Collected data
__________

-- ==== Sys2Proof/Machine/Ops.lean ====
section
/-!
DEFINITION. Taking an exception and returning from one (R178-R191, R380), fatal errors (R188), and the checks that every memory access
shares (R180).
-/
namespace Sys2Proof.Machine

/-! ### Causes and their accesses -/

/-- A cause as an instruction meets it (R180, R182, R184): its code, XADDR, the lane mask, the access's type, space and island word, and the
panel time at which it was detected where that is not now. -/
structure Fx where
  cause : BitVec 16
  xaddr : Word64
  lanes : Word64
  atype : Nat
  space : Nat
  risl : Nat
  time : Option Nat := none
  deriving DecidableEq, Repr

/-- A cause of the instruction as a whole, with no access. -/
def plainFx (c : BitVec 16) : Fx := { cause := c, xaddr := 0, lanes := 0, atype := 0xFF, space := 0xFF, risl := 0 }

/-- A cause with the address that XADDR holds and no lane. -/
def addrFx (c : BitVec 16) (a : Word64) (atype space : Nat) : Fx :=
  { cause := c, xaddr := a, lanes := 0, atype := atype, space := space, risl := 0 }

/-- The lowest lane of a mask. -/
def lowLane (m : Word64) : Nat := ((List.range 64).find? (fun i => m.getLsbD i)).getD 0

/-- Record flags (R184). -/
def flDef : Nat := 1
def flRom : Nat := 2
def flFar : Nat := 4
def flCar : Nat := 8
def flBel : Nat := 16
def flNoh : Nat := 32
def flDlost : Nat := 128

/-- The record of a fault of an agent, its team fields being the agent's own (R184). -/
def recOf (t : Thread) (x : Fx) (cls flags : Nat) (xpc : Word64) (insn : Word32) : FaultRec :=
  { cause := x.cause, cls := cls, flags := flags, isl := t.id.isl, core := t.id.core, slot := t.id.slot,
    wcode := widthCode t.id.width, ctx := t.id.ctx, taskId := t.id.taskId, team := t.id.team, flane := lowLane x.lanes,
    subt := t.subt, lanes := x.lanes, xpc := xpc, xaddr := x.xaddr, insn := insn, atype := x.atype, space := x.space,
    risl := x.risl, time := x.time }

/-- What an agent's Carter holds (R114, R126). -/
def State.carter (s : State) (isl core : Nat) : CarterSt :=
  (s.carters.find? (fun c => c.isl = isl && c.core = core)).getD
    { isl := isl, core := core, inbox := [], pending := [], last := none, lastTeam := none, faultWb := none, named := none,
      heldFaults := [] }

/-- What a Carter holds, written. -/
def State.setCarter (s : State) (c : CarterSt) : State :=
  { s with carters := c :: s.carters.filter (fun d => !(d.isl = c.isl && d.core = c.core)) }

/-- The team that a Carter's record names: the poster of the message last taken, where that came from a team (R189, R190). -/
def namedTeam (s : State) (isl core : Nat) : Option Msg :=
  match (s.carter isl core).last with
  | none => none
  | some m => if m.poster = 0 then none else some m

/-- The record of a Carter's fault: its team fields come from the message last taken (R189). -/
def carterRec (s : State) (t : Thread) (x : Fx) (cls flags : Nat) (xpc : Word64) (insn : Word32) : FaultRec :=
  let base : FaultRec := { recOf t x cls flags xpc insn with slot := 0, wcode := 0, taskId := 0, team := 0, subt := 0 }
  match namedTeam s t.id.isl t.id.core with
  | none => base
  | some m =>
    let r := { base with slot := bitsOf m.tag.toNat 15 8, team := bitsOf m.tag.toNat 31 16 }
    match s.thread? m.poster with
    | none => r
    | some p => { r with wcode := widthCode p.id.width, taskId := p.id.taskId, subt := p.subt }

/-! ### Entering the handler -/

/-- Every depth counter 0. -/
def Thread.clearDc (t : Thread) : Thread := { t with ln := { t.ln with dc := [] } }

/-- The handler entered at an address (R182): the depth counters, PC slots and attached hints are saved, the trap registers set. An
interrupted EXIT.S reads its record again (R235, R236). -/
def Thread.enter (t : Thread) (r : FaultRec) (w0 : Word64) (xinsn : Word64) (xrec tba : Word64) (resume : Option Word64) : Thread :=
  { t with
    tr := { t.tr with
      xpc := r.xpc, xcause := w0, xaddr := r.xaddr, xlanes := r.lanes, xinsn := xinsn, xrec := xrec, handler := true
      cause := r.cause, savedDc := t.ln.dc, savedPc := t.sc.pc, savedPc1 := t.sc.pc1, resume := resume, xpcWritten := false
      savedHints := t.sc.hints, savedSl := t.sl }
    ln := { t.ln with dc := [] }
    sc := { t.sc with pc := tba, pc1 := none, hints := Hints.none }
    sch := { t.sch with exitRec := none }
    sl := Slots.none }

/-- The context's handler address for an agent (R182, R189). -/
def handlerOf (s : State) (t : Thread) : Word64 :=
  match s.ctx? t.id.isl t.id.ctx with
  | none => 0
  | some c => match t.id.kind with
    | .team => c.tba
    | .carter => c.ctba
    | .hub => 0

__________

### PROBLEM TO WORK ON
Go through the records above and copy every line with the word "width".

### SOLUTION TO THIS TASK
    wcode := widthCode t.id.width, ctx := t.id.ctx, taskId := t.id.taskId, team := t.id.team, flane := lowLane x.lanes,
    | some p => { r with wcode := widthCode p.id.width, taskId := p.id.taskId, subt := p.subt }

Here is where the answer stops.